Walter Salles traduce in film il celebre racconto di amicizia, sesso, droga, letteratura e paesaggi americani. Ma senza vitalità e inducendo alla noia

È davvero sconfortante trovarsi di fronte a On the Road, trasposizione cinematografica dell'omonimo capolavoro della beat generation di Jack Kerouac, e non vedere l'ora che il film finisca (due ore e 17 minuti di visione!). E anche attorno a me in sala ho visto facce stanche e frequenti sguardi all'orologio.

Walter Salles, intelligente regista brasiliano già autore de I diari della motocicletta, non invade la preziosa storia che ha in mano della necessaria selvatichezza, ed ecco che ne esce fuori una cronaca un po' fiacca, senza vitalità, spesso fedele all'originale letterario ma senza destare coinvolgimento. Dall'11 ottobre al cinema.

Il celebre racconto di amicizia, amore, sesso, droga, jazz, letteratura e paesaggio americano non vibra, seppur la fotografia caramellata di Eric Guatier ci conceda buoni spunti visivi, a bordo o fuori di una Hudson. È l'approccio narrativo a non convincere.

Anche i personaggi, alter ego di tutti i più grandi protagonisti beat, Sal Paradise/Jack Kerouac, Carlo Marx/Allen Ginsberg, Dean Moriarty/Neal Cassady, non evocano certo lo charme che si meritano.

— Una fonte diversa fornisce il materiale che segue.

-- ==== Sys2Proof/Laws/PerInstr.lean ====
section
/-! SUPPORT. One family of statements about every operation as syntax: its frame has the fixed bits of its row of
spec/opcode_table.json (30_encoding.md R56). -/

namespace Sys2Proof.Laws.EncodedShape

open Sys2Proof.Machine

/-- The mask of a row: the bits its match fixes for every parameter and operand (R56). The pseudo-operations have
RDREG's (R61), the responses none (R54, R55). -/
def rowMask : Row → Frame
  | .rdreg => 0xFF01FFFE#32
  | .wrreg => 0xFF000000#32
  | .rdsens => 0xFFFFFFFE#32
  | .init => 0xFF01FFFE#32
  | .rdrate => 0xFF01FFFE#32
  | .rdtemp => 0xFF01FFFE#32
  | .rspReg => 0#32
  | .rspSensor => 0#32

/-- The match value of a row (R56). -/
def rowMatch (p : Params) : Row → Frame
  | .rdreg => 0x80000000#32
  | .wrreg => 0x40000000#32
  | .rdsens => (sdByte0 p).setWidth 32 <<< 24
  | .init => 0x80000000#32
  | .rdrate => 0x80000000#32
  | .rdtemp => 0x80000000#32
  | .rspReg => 0#32
  | .rspSensor => 0#32

/-- An operation within contract has a frame that matches its row. -/
def Statement (i : Instr) : Prop :=
  i.wellFormed = true → ∀ p : Params, encode p i &&& rowMask i.row = rowMatch p i.row

/-- A mask without bit 0 does not see the parity bit. -/
theorem parity_and (f m : Frame) (hm : m.getLsbD 0 = false) : parity f &&& m = f &&& m := by
  apply BitVec.eq_of_getLsbD_eq
  intro k _
  rcases Nat.eq_zero_or_pos k with rfl | hk0
  · simp only [BitVec.getLsbD_and, hm, Bool.and_false]
  · simp only [BitVec.getLsbD_and, parity_getLsbD f (Nat.pos_iff_ne_zero.mp hk0)]

/-- The fixed bits of a read frame. -/
theorem encRead_shape {a : Byte} (h : withinContract a = true) :
    encRead a &&& 0xFF01FFFE#32 = 0x80000000#32 := by
  rw [encRead, parity_and _ _ (by decide), contract_high_bit h]
  apply BitVec.eq_of_getLsbD_eq
  intro k hk
  rw [BitVec.getLsbD_and, frame_getLsbD]
  interval_cases k <;> simp [opcRead]

theorem rdreg (a : Byte) : Statement (.rdreg a) := fun h _ => encRead_shape h

theorem wrreg (a : Byte) (v : RegValue) : Statement (.wrreg a v) := by
  intro h p
  show encWrite a v &&& 0xFF000000#32 = 0x40000000#32
  rw [encWrite, parity_and _ _ (by decide), contract_high_bit h]
  apply BitVec.eq_of_getLsbD_eq
  intro k hk
  rw [BitVec.getLsbD_and, frame_getLsbD]
  interval_cases k <;> simp [opcWrite]

theorem rdsens : Statement .rdsens := by
  intro _ p
  show encSensor p &&& 0xFFFFFFFE#32 = (sdByte0 p).setWidth 32 <<< 24
  rw [encSensor, parity_and _ _ (by decide)]
  apply BitVec.eq_of_getLsbD_eq
  intro k hk
  rw [BitVec.getLsbD_and, frame_getLsbD]
  interval_cases k <;> simp [sdByte0]

theorem init (cfg : BusCfg) : Statement (.init cfg) := fun _ _ => encRead_shape (addrInput_within _)

theorem rdrate : Statement .rdrate := fun _ _ => encRead_shape (addrInput_within _)

theorem rdtemp : Statement .rdtemp := fun _ _ => encRead_shape (addrInput_within _)

theorem rspReg (f : Frame) : Statement (.rspReg f) := fun _ _ => BitVec.and_zero

theorem rspSensor (f : Frame) : Statement (.rspSensor f) := fun _ _ => BitVec.and_zero

end Sys2Proof.Laws.EncodedShape
end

Per giustificare Salles mi dico che non è così facile trasformare in cinema un libro così epocale, tanto meno rievocare un movimento artistico che oggi sembra lontano anni luce (e invece erano solo gli anni Cinquanta) quanto ormai presente in tanto di noi, basato su eccessi che facevan clamore, ricerche interiori spinte da farmaci psicoattivi, rifiuto del materialismo... Eppure Urlo (2010) di Rob Epstein e Jeffrey Friedman ci riuscì e James Franco fu un magnifico Allen Ginsberg. Lo spirito di quella "gioventù bruciata" venne ricreato con fascino.

Non è un caso, probabilmente, che Urlo - film quanto basta riuscito - ripercorreva spesso i versi dell'omonima poesia di Ginsberg. E anche On the Road, infatti, sembra pulsare più impetuoso e potente quando cita le frasi del libro di Kerouac, come sul finale.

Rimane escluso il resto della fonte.